May 1, 2020


Online sales channels have risen to prominence and helped China’s seafood industry survive the coronavirus during this harsh season. Now, with the country gradually recovering from this epidemic and growth of virtual sales slowing down, some say more and more consumers are returning to brick-and-mortar retailers.

There is enjoyment in walking to farmers markets on a sunny day to hand pick fresh seafood, said Shu, a consumer in favor of such prediction. She has also complained that the fresh food she bought online was not that fresh and sometimes the delivery took quite long time. According to another consumer, Wei, fresh food in her neighboring market is fresher and cheaper.

However, their view is seemingly not shared among the majority. In a survey involving nearly 1,000 interviewees, more than 95% said they were happy with what they had got online in spite of such problems as higher prices and slow delivery at times. And many said they will continue to place orders online.

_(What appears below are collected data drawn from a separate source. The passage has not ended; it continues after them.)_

-- ==== Sys2Proof/Laws/Entries.lean ====
section
/-! SUPPORT. What a command can do to the match entries, and to the place of the queue run. -/

namespace Sys2Proof.Machine

/-- The place of the queue run is unchanged (R80). -/
def SameRun (s t : State) : Prop := t.queue.first = s.queue.first ∧ t.queue.count = s.queue.count

theorem sameRun_of_eq {s t : State} (h : t.queue = s.queue) : SameRun s t := by
  unfold SameRun; rw [h]; exact ⟨rfl, rfl⟩

theorem linkExecute_sameRun (run : State → State × Answer) (code seq : Byte) (s : State) (h : SameRun s (run s).1)
    : SameRun s (linkExecute code seq run s) := by
  rcases linkExecute_cases code seq run s with e | e | e <;> rw [e]
  · exact sameRun_of_eq rfl
  · refine sameRun_of_eq ?_; unfold State.replay; split <;> rfl
  · exact h

theorem sessionClear_sameRun (s : State) : SameRun s (sessionClear s).1 := by
  unfold sessionClear; split <;> exact ⟨rfl, rfl⟩

theorem popQueue_sameRun (s : State) : SameRun s (popQueue s).1 := by
  unfold popQueue; repeat' split
  all_goals exact ⟨rfl, rfl⟩

theorem captureQueueAction_sameRun (s t : State) (h : execCaptureQueueAction s = .next t) : SameRun s t := by
  unfold execCaptureQueueAction at h; injection h with h; subst h
  split
  · dsimp only
    split
    · split
      · unfold State.captureToQueue
        split
        · exact sameRun_of_eq (by simp)
        · split
          · unfold State.offerToQueue
            split
            · unfold State.enqueue State.linkQueueRecord; dsimp only; simp only [State.placeLink, SameRun]; split <;>
                  simp
            · split
              · exact sameRun_of_eq (by simp [State.dropCapture])
              · unfold State.replaceOldest State.linkQueueRecord; simp [State.placeLink, SameRun]
          · exact sameRun_of_eq (by simp)
      · exact sameRun_of_eq (by simp)
    · exact sameRun_of_eq rfl
  · exact sameRun_of_eq rfl

/-- The commands that keep the place of the queue run. -/
def KeepsRun : Instr → Prop
  | .configQueue .. => False
  | .clearUnit .. => False
  | .porst => False
  | _ => True

/-- What such a command does to the place of the queue run. -/
theorem exec_sameRun (c : Instr) (s t : State) (hc : KeepsRun c) (h : exec c s = .next t) : SameRun s t := by
  cases c with
  | porst => exact hc.elim
  | porstRelease low => have e := execPorstRelease_frame low h; exact sameRun_of_eq (by rw [e])
  | srst => have e := execSrst_frame h; exact sameRun_of_eq (by rw [e])
  | srstRelease => have e := execSrstRelease_frame h; exact sameRun_of_eq (by rw [e])
  | requestAccept request => have e := execRequestAccept_frame request h; exact sameRun_of_eq (by rw [e])
  | classify => have e := execClassify_frame h; exact sameRun_of_eq (by rw [e])
  | startTrigger => have e := execStartTrigger_frame h; exact sameRun_of_eq (by rw [e])
  | watchAction => have e := execWatchAction_frame h; exact sameRun_of_eq (by rw [e])
  | captureSlotAction => have e := execCaptureSlotAction_frame h; exact sameRun_of_eq (by rw [e])
  | captureQueueAction => exact captureQueueAction_sameRun s t h
  | overlayAction => have e := execOverlayAction_frame h; exact sameRun_of_eq (by rw [e])
  | historyAppend => have e := execHistoryAppend_frame h; exact sameRun_of_eq (by rw [e])
  | recordNotice => have e := execRecordNotice_frame h; exact sameRun_of_eq (by rw [e])
  | stopTrigger => have e := execStopTrigger_frame h; exact sameRun_of_eq (by rw [e])
  | oneShotRetire => have e := execOneShotRetire_frame h; exact sameRun_of_eq (by rw [e])
  | mportSend => have e := execMportSend_frame h; exact sameRun_of_eq (by rw [e])
  | memoryResponse tag status beats =>
      have e := execMemoryResponse_frame tag status beats h; exact sameRun_of_eq (by rw [e])
  | tick => have e := execTick_frame h; exact sameRun_of_eq (by rw [e])
  | responseLimitExpiry entry => have e := execResponseLimitExpiry_frame entry h; exact sameRun_of_eq (by rw [e])
  | stallLimitExpiry => have e := execStallLimitExpiry_frame h; exact sameRun_of_eq (by rw [e])
  | arbiterGrant => have e := execArbiterGrant_frame h; exact sameRun_of_eq (by rw [e])
  | linkFault period => have e := execLinkFault_frame period h; exact sameRun_of_eq (by rw [e])
  | resync => have e := execResync_frame h; exact sameRun_of_eq (by rw [e])
  | duplicate code seq => have e := execDuplicate_frame code seq h; exact sameRun_of_eq (by rw [e])
  | unknownCommand code seq => have e := execUnknownCommand_frame code seq h; exact sameRun_of_eq (by rw [e])
  | nop seq => have e := execNop_frame seq h; exact sameRun_of_eq (by rw [e])
  | getStatus seq => have e := execGetStatus_frame seq h; exact sameRun_of_eq (by rw [e])
  | clearUnit seq => exact hc.elim
  | writeEntry seq index image => have e := execWriteEntry_frame seq index image h; exact sameRun_of_eq (by rw [e])
  | readEntry seq index => have e := execReadEntry_frame seq index h; exact sameRun_of_eq (by rw [e])
  | enableEntry seq index => have e := execEnableEntry_frame seq index h; exact sameRun_of_eq (by rw [e])
  | disableEntry seq index => have e := execDisableEntry_frame seq index h; exact sameRun_of_eq (by rw [e])
  | clearEntryCounts seq index => have e := execClearEntryCounts_frame seq index h; exact sameRun_of_eq (by rw [e])
  | setMode seq mode => have e := execSetMode_frame seq mode h; exact sameRun_of_eq (by rw [e])
  | takeSlot seq slot => have e := execTakeSlot_frame seq slot h; exact sameRun_of_eq (by rw [e])
  | releaseSlot seq slot => have e := execReleaseSlot_frame seq slot h; exact sameRun_of_eq (by rw [e])
  | writeSlot seq slot offset length data =>
      have e := execWriteSlot_frame seq slot offset length data h; exact sameRun_of_eq (by rw [e])
  | readSlot seq slot => have e := execReadSlot_frame seq slot h; exact sameRun_of_eq (by rw [e])
  | ackSlot seq slot sequence => have e := execAckSlot_frame seq slot sequence h; exact sameRun_of_eq (by rw [e])
  | readHistory seq => have e := execReadHistory_frame seq h; exact sameRun_of_eq (by rw [e])
  | configQueue seq first count mode watermark => exact hc.elim
  | popQueue seq =>
    injection h with h; subst h
    exact linkExecute_sameRun _ _ _ _ (popQueue_sameRun s)
  | switchBank seq group bank => have e := execSwitchBank_frame seq group bank h; exact sameRun_of_eq (by rw [e])
  | sessionArm seq count => have e := execSessionArm_frame seq count h; exact sameRun_of_eq (by rw [e])
  | sessionRun seq count => have e := execSessionRun_frame seq count h; exact sameRun_of_eq (by rw [e])
  | sessionHalt seq => have e := execSessionHalt_frame seq h; exact sameRun_of_eq (by rw [e])
  | sessionClear seq =>
    injection h with h; subst h
    exact linkExecute_sameRun _ _ _ _ (sessionClear_sameRun s)
  | setLimits seq response stall =>
      have e := execSetLimits_frame seq response stall h; exact sameRun_of_eq (by rw [e])
  | setTimebase seq prescaler load value =>
      have e := execSetTimebase_frame seq prescaler load value h; exact sameRun_of_eq (by rw [e])
  | readCounters seq => have e := execReadCounters_frame seq h; exact sameRun_of_eq (by rw [e])
  | clearCounters seq set => have e := execClearCounters_frame seq set h; exact sameRun_of_eq (by rw [e])
  | setAlertEnable seq set => have e := execSetAlertEnable_frame seq set h; exact sameRun_of_eq (by rw [e])
  | ackAlert seq set => have e := execAckAlert_frame seq set h; exact sameRun_of_eq (by rw [e])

Within this first quarter, online seafood sales has ballooned by 60% from the same period last year. And during this Chinese New Year, online buyers of fresh food has increased by about 57%. Despite problems looming ahead, there is expected to be no obvious reduction in online seafood shoppers who are getting “lazier.” And this shift to virtual markets is expected to be long-lasting rather than temporary.

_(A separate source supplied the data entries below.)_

-- ==== Sys2Proof/Laws/Wire.lean ====
section
/-! SUPPORT. Spec lemmas of the wire form: bytes through their bits, and whole frames through the checks. -/

namespace Sys2Proof

/-- A byte is read back from its bits (R145). -/
theorem byteOfBits_bits (b : Byte) :
    byteOfBits (b.getLsbD 7) (b.getLsbD 6) (b.getLsbD 5) (b.getLsbD 4) (b.getLsbD 3) (b.getLsbD 2) (b.getLsbD 1)
      (b.getLsbD 0) = b := by
  revert b
  decide

/-- Bytes are read back from their bits (R145). -/
theorem bytesOfBits_flatMap (bytes : List Byte) : bytesOfBits (bytes.flatMap bitsOfByte) = bytes := by
  induction bytes with
  | nil => rfl
  | cons b rest ih =>
    simp only [List.flatMap_cons, bitsOfByte, List.cons_append, List.nil_append, bytesOfBits, ih, byteOfBits_bits]

theorem length_flatMap_bitsOfByte (bytes : List Byte) : (bytes.flatMap bitsOfByte).length = 8 * bytes.length := by
  induction bytes with
  | nil => rfl
  | cons b rest ih =>
    simp only [List.flatMap_cons, List.length_append, ih, bitsOfByte, List.length_cons, List.length_nil]
    omega

/-- A period that carries a whole frame, and whatever bits after it, is taken as that frame (R145). -/
theorem taken_of_frame (frame : List Byte) (extra : List Bool) (h : frame.length = 94) :
    (Period.mk (frame.flatMap bitsOfByte ++ extra)).taken = frameTaken frame := by
  unfold Period.taken
  have hbits : (frame.flatMap bitsOfByte).length = Config.frameBits := by
    rw [length_flatMap_bitsOfByte, h]
  rw [if_neg (by simp [hbits]), ← hbits, List.take_left', bytesOfBits_flatMap]
  rfl

/-- The period of a whole frame is taken as that frame (R145). -/
theorem taken_ofBytes (frame : List Byte) (h : frame.length = 94) : (Period.ofBytes frame).taken = frameTaken frame := by
  have := taken_of_frame frame [] h
  rwa [List.append_nil] at this

end Sys2Proof
end

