-- ==== Sys2Proof/Tests/Slice0.lean ====
section
/-! SUPPORT. Tests of this model: well-formedness, the wire form, one step of each command, and for each statement a concrete
state and operands that meet its hypotheses. -/

namespace Sys2Proof.Machine.Tests

set_option Elab.async false
set_option maxRecDepth 100000

open Sys2Proof Sys2Proof.Machine

/-! ### Small states -/

/-- A read of two beats at beat 6 of the line at 40h, from source 5: it ends with the line. -/
def readReq : Request := { kind := .read, address := 0x70#40, beats := 2, write := [], source := 5 }

/-- A write of one beat at 48h, from source 5, that enables bytes 0 and 7. -/
def writeReq : Request :=
  { kind := .write, address := 0x48#40, beats := 1, write := [{ enables := 0x81#8, data := 0x1122334455667788#64 }]
    source := 5 }

/-- A read whose address is not a multiple of 8. -/
def badReq : Request := { kind := .read, address := 0x44#40, beats := 1, write := [], source := 5 }

/-- An image that matches every request of both kinds, WATCH. -/
def anyImage : EntryImage := { imageZero with access := 0x02 }

/-- The governing entry 3 with the given fields, as its lookup leaves it. -/
def gov (m : EntryImage) : Governor := { index := 3, image := m, renewed := false, stopIgnored := false }

/-- CAPTURE_SLOT into slot 63. -/
def slotImage : EntryImage := { anyImage with action := 0x01, captureSlot := 0x3F }

/-- CAPTURE_QUEUE. -/
def queueImage : EntryImage := { anyImage with action := 0x02 }

/-- OVERLAY with run A of one line at slot 10, run B of one line at slot 11, FORWARD writes as given, STALL as given. -/
def overlayImage (writePolicy fallback : Byte) : EntryImage :=
  { anyImage with
    action := 0x03, careMask := 0xFFFFFFFFC0#40, runA := 10, runB := 12, writePolicy := writePolicy
    fallback := fallback }

/-- The Classifier at work on a request, its Tracker entry 0 CLASSIFYING, in the given mode and session. -/
def atWork (m : Mode) (x : SessionState) (remaining : BitVec 8) (r : Request) (st : Stage) : State :=
  { State.reset.setTrack 0 { TrackerEntry.porst with state := .classifying, source := 5, kind := r.kind, beats := r.beats }
    with
    mode := m, session := { state := x, remaining := remaining }
    work := some { request := r, entry := 0, stage := st } }

/-- A queue run of two slots from 62 on, with the given mode and occupancy. -/
def queueRun (m : QueueMode) (occupancy : Nat) : Queue :=
  { first := 62, count := 2, mode := m, watermark := 2, oldest := 1, occupancy := occupancy }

Owing to great confidence in these virtual sales, many are drafting online marketing plans, and some have already reaped some profits. For example, on April 14, the Consul General of the Argentine Consulate in Shanghai has tried to attract more Chinese foodies’ attention to the country’s red shrimps in his livestream. In the following day, Argentina’s Michelin chef has hosted some online cooking lessons.

Hema, another case in point, has cooperated with one online celebrity in China and sold out of 6 million crayfish within 5 seconds in its livestream on April 21. Back on April 1, its parent company, Alibaba, has already purchased 1-billion-yuan crayfish from Hubei and then promoted them through new channels. And in another magical 5 seconds on April 30, the online celebrity has helped create a crayfish revenue of 9.27 million yuan for Guolian.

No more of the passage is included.